Shift originated in the fall of 2014, when Hirsch approached senior administrators with an idea to fill a gap in the national discussion about sexual assault. Much research involved surveying the prevalence of assault. Prevention efforts, meanwhile, emphasized changing individuals’ beliefs or expanding their knowledge. In a 2014 review of such programs, the Centers for Disease Control and Prevention found scant evidence of their effectiveness in reducing sexual violence.

Hirsch had spent her career studying the social forces that shape sexual behaviors, such as men’s engagement in extramarital sex. She proposed a small ethnographic study in that vein focused on the organization of students’ social and sex lives: where they live and hang out, how they spend their time, how institutional policies affect them.

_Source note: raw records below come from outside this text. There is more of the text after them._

-- ==== Sys2Proof/Laws/State.lean ====
section
/-! SUPPORT. One lemma per block per named update of the state, so that no proof unfolds a record update. -/

namespace Sys2Proof.Machine

/-! ## modStation -/

@[simp] theorem modStation_timebase (n : Nat) (f : Station → Station) (s : State) : (modStation n f s).timebase = s.timebase := rfl
@[simp] theorem modStation_gate (n : Nat) (f : Station → Station) (s : State) : (modStation n f s).gate = s.gate := rfl
@[simp] theorem modStation_directory (n : Nat) (f : Station → Station) (s : State) : (modStation n f s).directory = { s.directory with stations := Table.modify s.directory.stations n f } := rfl
@[simp] theorem modStation_lines (n : Nat) (f : Station → Station) (s : State) : (modStation n f s).lines = s.lines := rfl
@[simp] theorem modStation_intake (n : Nat) (f : Station → Station) (s : State) : (modStation n f s).intake = s.intake := rfl
@[simp] theorem modStation_faults (n : Nat) (f : Station → Station) (s : State) : (modStation n f s).faults = s.faults := rfl
@[simp] theorem modStation_incidents (n : Nat) (f : Station → Station) (s : State) : (modStation n f s).incidents = s.incidents := rfl
@[simp] theorem modStation_dispatch (n : Nat) (f : Station → Station) (s : State) : (modStation n f s).dispatch = s.dispatch := rfl
@[simp] theorem modStation_link (n : Nat) (f : Station → Station) (s : State) : (modStation n f s).link = s.link := rfl
@[simp] theorem modStation_store (n : Nat) (f : Station → Station) (s : State) : (modStation n f s).store = s.store := rfl
@[simp] theorem modStation_tick (n : Nat) (f : Station → Station) (s : State) : (modStation n f s).tick = s.tick := rfl
@[simp] theorem modStation_pending (n : Nat) (f : Station → Station) (s : State) : (modStation n f s).pending = s.pending := rfl

/-! ## modAsset -/

@[simp] theorem modAsset_timebase (n : Nat) (f : Asset → Asset) (s : State) : (modAsset n f s).timebase = s.timebase := rfl
@[simp] theorem modAsset_gate (n : Nat) (f : Asset → Asset) (s : State) : (modAsset n f s).gate = s.gate := rfl
@[simp] theorem modAsset_directory (n : Nat) (f : Asset → Asset) (s : State) : (modAsset n f s).directory = { s.directory with assets := Table.modify s.directory.assets n f } := rfl
@[simp] theorem modAsset_lines (n : Nat) (f : Asset → Asset) (s : State) : (modAsset n f s).lines = s.lines := rfl
@[simp] theorem modAsset_intake (n : Nat) (f : Asset → Asset) (s : State) : (modAsset n f s).intake = s.intake := rfl
@[simp] theorem modAsset_faults (n : Nat) (f : Asset → Asset) (s : State) : (modAsset n f s).faults = s.faults := rfl
@[simp] theorem modAsset_incidents (n : Nat) (f : Asset → Asset) (s : State) : (modAsset n f s).incidents = s.incidents := rfl
@[simp] theorem modAsset_dispatch (n : Nat) (f : Asset → Asset) (s : State) : (modAsset n f s).dispatch = s.dispatch := rfl
@[simp] theorem modAsset_link (n : Nat) (f : Asset → Asset) (s : State) : (modAsset n f s).link = s.link := rfl
@[simp] theorem modAsset_store (n : Nat) (f : Asset → Asset) (s : State) : (modAsset n f s).store = s.store := rfl
@[simp] theorem modAsset_tick (n : Nat) (f : Asset → Asset) (s : State) : (modAsset n f s).tick = s.tick := rfl
@[simp] theorem modAsset_pending (n : Nat) (f : Asset → Asset) (s : State) : (modAsset n f s).pending = s.pending := rfl

/-! ## modRecord -/

@[simp] theorem modRecord_timebase (n : Nat) (f : Record → Record) (s : State) : (modRecord n f s).timebase = s.timebase := rfl
@[simp] theorem modRecord_gate (n : Nat) (f : Record → Record) (s : State) : (modRecord n f s).gate = s.gate := rfl
@[simp] theorem modRecord_directory (n : Nat) (f : Record → Record) (s : State) : (modRecord n f s).directory = s.directory := rfl
@[simp] theorem modRecord_lines (n : Nat) (f : Record → Record) (s : State) : (modRecord n f s).lines = s.lines := rfl
@[simp] theorem modRecord_intake (n : Nat) (f : Record → Record) (s : State) : (modRecord n f s).intake = s.intake := rfl
@[simp] theorem modRecord_faults (n : Nat) (f : Record → Record) (s : State) : (modRecord n f s).faults = Table.modify s.faults n f := rfl
@[simp] theorem modRecord_incidents (n : Nat) (f : Record → Record) (s : State) : (modRecord n f s).incidents = s.incidents := rfl
@[simp] theorem modRecord_dispatch (n : Nat) (f : Record → Record) (s : State) : (modRecord n f s).dispatch = s.dispatch := rfl
@[simp] theorem modRecord_link (n : Nat) (f : Record → Record) (s : State) : (modRecord n f s).link = s.link := rfl
@[simp] theorem modRecord_store (n : Nat) (f : Record → Record) (s : State) : (modRecord n f s).store = s.store := rfl
@[simp] theorem modRecord_tick (n : Nat) (f : Record → Record) (s : State) : (modRecord n f s).tick = s.tick := rfl
@[simp] theorem modRecord_pending (n : Nat) (f : Record → Record) (s : State) : (modRecord n f s).pending = s.pending := rfl

/-! ## setSlot -/

@[simp] theorem setSlot_timebase (n : Nat) (v : Slot) (s : State) : (setSlot n v s).timebase = s.timebase := rfl
@[simp] theorem setSlot_gate (n : Nat) (v : Slot) (s : State) : (setSlot n v s).gate = s.gate := rfl
@[simp] theorem setSlot_directory (n : Nat) (v : Slot) (s : State) : (setSlot n v s).directory = s.directory := rfl
@[simp] theorem setSlot_lines (n : Nat) (v : Slot) (s : State) : (setSlot n v s).lines = s.lines := rfl
@[simp] theorem setSlot_intake (n : Nat) (v : Slot) (s : State) : (setSlot n v s).intake = s.intake := rfl
@[simp] theorem setSlot_faults (n : Nat) (v : Slot) (s : State) : (setSlot n v s).faults = s.faults := rfl
@[simp] theorem setSlot_incidents (n : Nat) (v : Slot) (s : State) : (setSlot n v s).incidents = { s.incidents with slots := Table.store {} s.incidents.slots n v } := rfl
@[simp] theorem setSlot_dispatch (n : Nat) (v : Slot) (s : State) : (setSlot n v s).dispatch = s.dispatch := rfl
@[simp] theorem setSlot_link (n : Nat) (v : Slot) (s : State) : (setSlot n v s).link = s.link := rfl
@[simp] theorem setSlot_store (n : Nat) (v : Slot) (s : State) : (setSlot n v s).store = s.store := rfl
@[simp] theorem setSlot_tick (n : Nat) (v : Slot) (s : State) : (setSlot n v s).tick = s.tick := rfl
@[simp] theorem setSlot_pending (n : Nat) (v : Slot) (s : State) : (setSlot n v s).pending = s.pending := rfl

/-! ## setWindow -/

@[simp] theorem setWindow_timebase (n : Nat) (w : List Nat) (s : State) : (setWindow n w s).timebase = s.timebase := rfl
@[simp] theorem setWindow_gate (n : Nat) (w : List Nat) (s : State) : (setWindow n w s).gate = s.gate := rfl
@[simp] theorem setWindow_directory (n : Nat) (w : List Nat) (s : State) : (setWindow n w s).directory = s.directory := rfl
@[simp] theorem setWindow_lines (n : Nat) (w : List Nat) (s : State) : (setWindow n w s).lines = s.lines := rfl
@[simp] theorem setWindow_intake (n : Nat) (w : List Nat) (s : State) : (setWindow n w s).intake = s.intake := rfl
@[simp] theorem setWindow_faults (n : Nat) (w : List Nat) (s : State) : (setWindow n w s).faults = s.faults := rfl
@[simp] theorem setWindow_incidents (n : Nat) (w : List Nat) (s : State) : (setWindow n w s).incidents = { s.incidents with storms := Table.store calmWindow s.incidents.storms n w } := rfl
@[simp] theorem setWindow_dispatch (n : Nat) (w : List Nat) (s : State) : (setWindow n w s).dispatch = s.dispatch := rfl
@[simp] theorem setWindow_link (n : Nat) (w : List Nat) (s : State) : (setWindow n w s).link = s.link := rfl
@[simp] theorem setWindow_store (n : Nat) (w : List Nat) (s : State) : (setWindow n w s).store = s.store := rfl
@[simp] theorem setWindow_tick (n : Nat) (w : List Nat) (s : State) : (setWindow n w s).tick = s.tick := rfl
@[simp] theorem setWindow_pending (n : Nat) (w : List Nat) (s : State) : (setWindow n w s).pending = s.pending := rfl

/-! ## modIntake -/

@[simp] theorem modIntake_timebase (f : Intake → Intake) (s : State) : (modIntake f s).timebase = s.timebase := rfl
@[simp] theorem modIntake_gate (f : Intake → Intake) (s : State) : (modIntake f s).gate = s.gate := rfl
@[simp] theorem modIntake_directory (f : Intake → Intake) (s : State) : (modIntake f s).directory = s.directory := rfl
@[simp] theorem modIntake_lines (f : Intake → Intake) (s : State) : (modIntake f s).lines = s.lines := rfl
@[simp] theorem modIntake_intake (f : Intake → Intake) (s : State) : (modIntake f s).intake = f s.intake := rfl
@[simp] theorem modIntake_faults (f : Intake → Intake) (s : State) : (modIntake f s).faults = s.faults := rfl
@[simp] theorem modIntake_incidents (f : Intake → Intake) (s : State) : (modIntake f s).incidents = s.incidents := rfl
@[simp] theorem modIntake_dispatch (f : Intake → Intake) (s : State) : (modIntake f s).dispatch = s.dispatch := rfl
@[simp] theorem modIntake_link (f : Intake → Intake) (s : State) : (modIntake f s).link = s.link := rfl
@[simp] theorem modIntake_store (f : Intake → Intake) (s : State) : (modIntake f s).store = s.store := rfl
@[simp] theorem modIntake_tick (f : Intake → Intake) (s : State) : (modIntake f s).tick = s.tick := rfl
@[simp] theorem modIntake_pending (f : Intake → Intake) (s : State) : (modIntake f s).pending = s.pending := rfl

"What are the social factors that shape students’ regular, normal, desired, consensual sexual behavior?" Hirsch hoped to understand. "And what are the modifiable social factors that create the conditions under which sexual assault is likely to occur?"

The project came at a charged moment. That September, Sulkowicz, who now uses the pronoun "they," began carrying the mattress across campus. Sulkowicz pledged to keep carrying it until the student they said had raped them, Paul Nungesser, departed the university. Columbia, which had cleared Nungesser, found itself engulfed in fliers, meetings, litigation, open letters, political speeches, federal complaints, and student demonstrations. On the facade of a campus building, one student group projected the phrase, "Columbia protects rapists."

Against the backdrop of that controversy, every bit of it chronicled in the national media, Hirsch’s small proposal grew into a sweeping project. The faculty-run study would eventually comprise a team of ethnographers immersed in campus life for more than a year, plus in-depth student interviews and surveys — all of it backed by more than $2 million from the president’s office.

Announcing Shift in 2015, Columbia’s president, Lee C. Bollinger, said that the project would "help remedy what is a national deficit in evidence-based information relevant to creating the most effective prevention programs and policies."

"The Columbia project is more far-reaching than previous studies of this kind, says Elizabeth A. Armstrong, a sociologist at the University of Michigan at Ann Arbor who has done ethnographic research on undergraduates’ social and sexual lives. "To my knowledge," she says, "there has not been a single university that has actually commissioned its own faculty to engage in such a comprehensive self study of its undergraduate sexual culture."